Gianluca Luraschi Application Engineer
European Maritime Safety Agency
Portugal

Biography
I have a 20 years of experience in Information Technologies applied in Geospatial domain. I worked in the private sector as employee, consultant and entrepreneur, and since 2005 I have been working in European Institutions at Joint Research Centre (JRC) and the European Maritime Safety Agency (EMSA). At the JRC I have contributed to establish the INSPIRE Directive, and currently in EMSA I am the Project Manager and Application Architect of the Earth Observation systems. Abstract
The use of geospatial and earth observation data in maritime emergency response
Recent social, environmental and natural emergencies (e.g. mass population movement from Syria to Europe, oil pollution at the delta of the Niger, floods in Myanmar) urge politician, scientific and technical communities to find adequate responses for state-of-the art Emergency and Disaster Management (EDM) solutions. Assuming that a judicious use of data can lead to well informed and good decision making, in this work we have outlined a set of requirements to take into account in order to enhance the current EDM solutions.

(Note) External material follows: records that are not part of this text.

/-- Settles O4: each word is the encoding of its instruction, so the decoder gives it back. -/
theorem specWordsDecode : Obligations.SpecWordsDecode := by
  unfold Obligations.SpecWordsDecode
  exact ⟨decodeUndoesEncode .read [] rfl, decodeUndoesEncode .setId [] rfl,
    decodeUndoesEncode (.reservedOp 0x45#8) [] rfl,
    decodeUndoesEncode (.ipktRead 0x01#8 0x24#8 0x02#8) [] rfl,
    decodeUndoesEncode (.ipktWrite 0x01#8 0x1E#8 [0xAA#8, 0x06#8]) [] rfl,
    decodeUndoesEncode (.ipktRegWrite 0x01#8 0x1E#8 [0x00#8, 0x04#8]) [] rfl,
    decodeUndoesEncode .ipktAction [] rfl,
    decodeUndoesEncode (.spkt 0xFF#8 0xFF#8 0x01#8 0x03#8 0x20#8 [0x78#8] 0x63#8) [] rfl⟩

/-- Settles O8. -/
theorem stepRunsStatusPacket : Obligations.StepRunsStatusPacket := by
  unfold Obligations.StepRunsStatusPacket
  intro s es b q i rest he hrst hpc hq hop hlast t hd
  set u : State := { s with events := es } with hu
  have ht : receiveByte u = t := receiveByte_cons (s := u) hq
  obtain ⟨-, rfl, -⟩ := decode_lineIn_eq_ok_iff.mp hd
  calc step s = seqRx u := by rw [step_cons he, runEvent, unlessReset, if_neg (by simp [hrst])]
    _ = exec (receivedPacket (receiveByte u)) (receiveByte u) :=
        seqRx_lastByte (s := u) hpc (by simp [hu, hq]) hop hlast
    _ = exec (statusPacket t.rxbuf.toList s.nexp) t := by rw [ht]; rfl

/-- Settles O21. -/
theorem reservedOpcodeCompletes : Obligations.ReservedOpcodeCompletes := by
  unfold Obligations.ReservedOpcodeCompletes
  exact ⟨fun s op h => exec_reservedOp op h, fun op => (decodeOp_eq_reservedOp_iff op).trans (isReservedOp_iff op)⟩

end Sys2Proof.Machine
end

section
/-! SUPPORT. The link: a byte sent, looped back and drained, what follows a frame, the waits, and what goes on the line
(R86 to R98, R148, R149), and the statements about it. -/

namespace Sys2Proof.Machine

/-! ### A step of the sequencer -/

/-- Out of reset the sequencer's step is taken (R215). -/
theorem step_unlessReset {s : State} {e : Event} {es : List Event} {go : Out} (he : s.events = e :: es)
    (hrst : s.rst = false) (hrun : runEvent e { s with events := es } = unlessReset { s with events := es } go) :
    step s = go := by
  rw [step_cons he, hrun, unlessReset, if_neg (by simp [hrst])]

/-! ### Completion -/

/-- Completion without an error reports what the replies left (R146, R195). -/
theorem complete_ok (s : State) : complete .ok s = endedState (if s.malformed then 0xB#8 else 0#8) s := by
  cases h : s.malformed <;> simp [complete, endedState, finalCode, h, Completion.code]

/-- Any other code is reported as it is (R146, R195). -/
theorem complete_raised {c : Completion} (h : c ≠ .ok) (s : State) : complete c s = endedState c.code s := by
  simp [complete, endedState, finalCode, h]

/-! ### Acceptance of the link operations -/

/-- With no flag, at least one byte and at most 14, `LINK_TX` loads them (R95, R140). -/
theorem execLinkTx_runs {s : State} (hb : s.busy = false) (hf : s.cmdFlags = 0#8) (hsome : 1 ≤ s.cmdCount.toNat)
    (hmost : s.cmdCount.toNat ≤ 14) : execLinkTx s = .next (loadFrame (operandBytes s) (beginOp 0x10#8 s)) := by
  refine accept_runs _ _ _ s hb (firstFail_eq_none.mpr ?_)
  have hcount : (s.cmdCount == 0#8) = false := beq_eq_false_iff_ne.mpr fun h => by simp [h] at hsome
  simp only [List.forall_mem_cons, List.not_mem_nil, false_implies, implies_true, and_true]
  exact ⟨badFlags_of_zero noFlags hf, (countCheck_eq_false _ s).mpr hmost, hcount⟩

A key aspect of Emergency Response Systems (ERS) is the ability to plan for, and make timely decisions in a rapidly evolving situation. While Spatial Data Infrastructures (SDI) aims to provide such capabilities, within this analysis we have identified that nowadays emergency experts do not have the instruments to exhaustively process the unprecedented volume and variety of relevant Earth Observation data available (i.e. satellite platforms, Unmanned Aerial Vehicle, in situ sensors, as well as citizen sensing information). To address this challenge we therefore considered how ERS can encompass the semantic aspects of interoperability.

Based on a specific use case, the ‘Search and Rescue’ of migrants at Sea, we concluded that a new generation of EDM solutions should enhance the overall capacity semantically correlating different types of information, and as such, provide a richer situational awareness to responding to an emergency.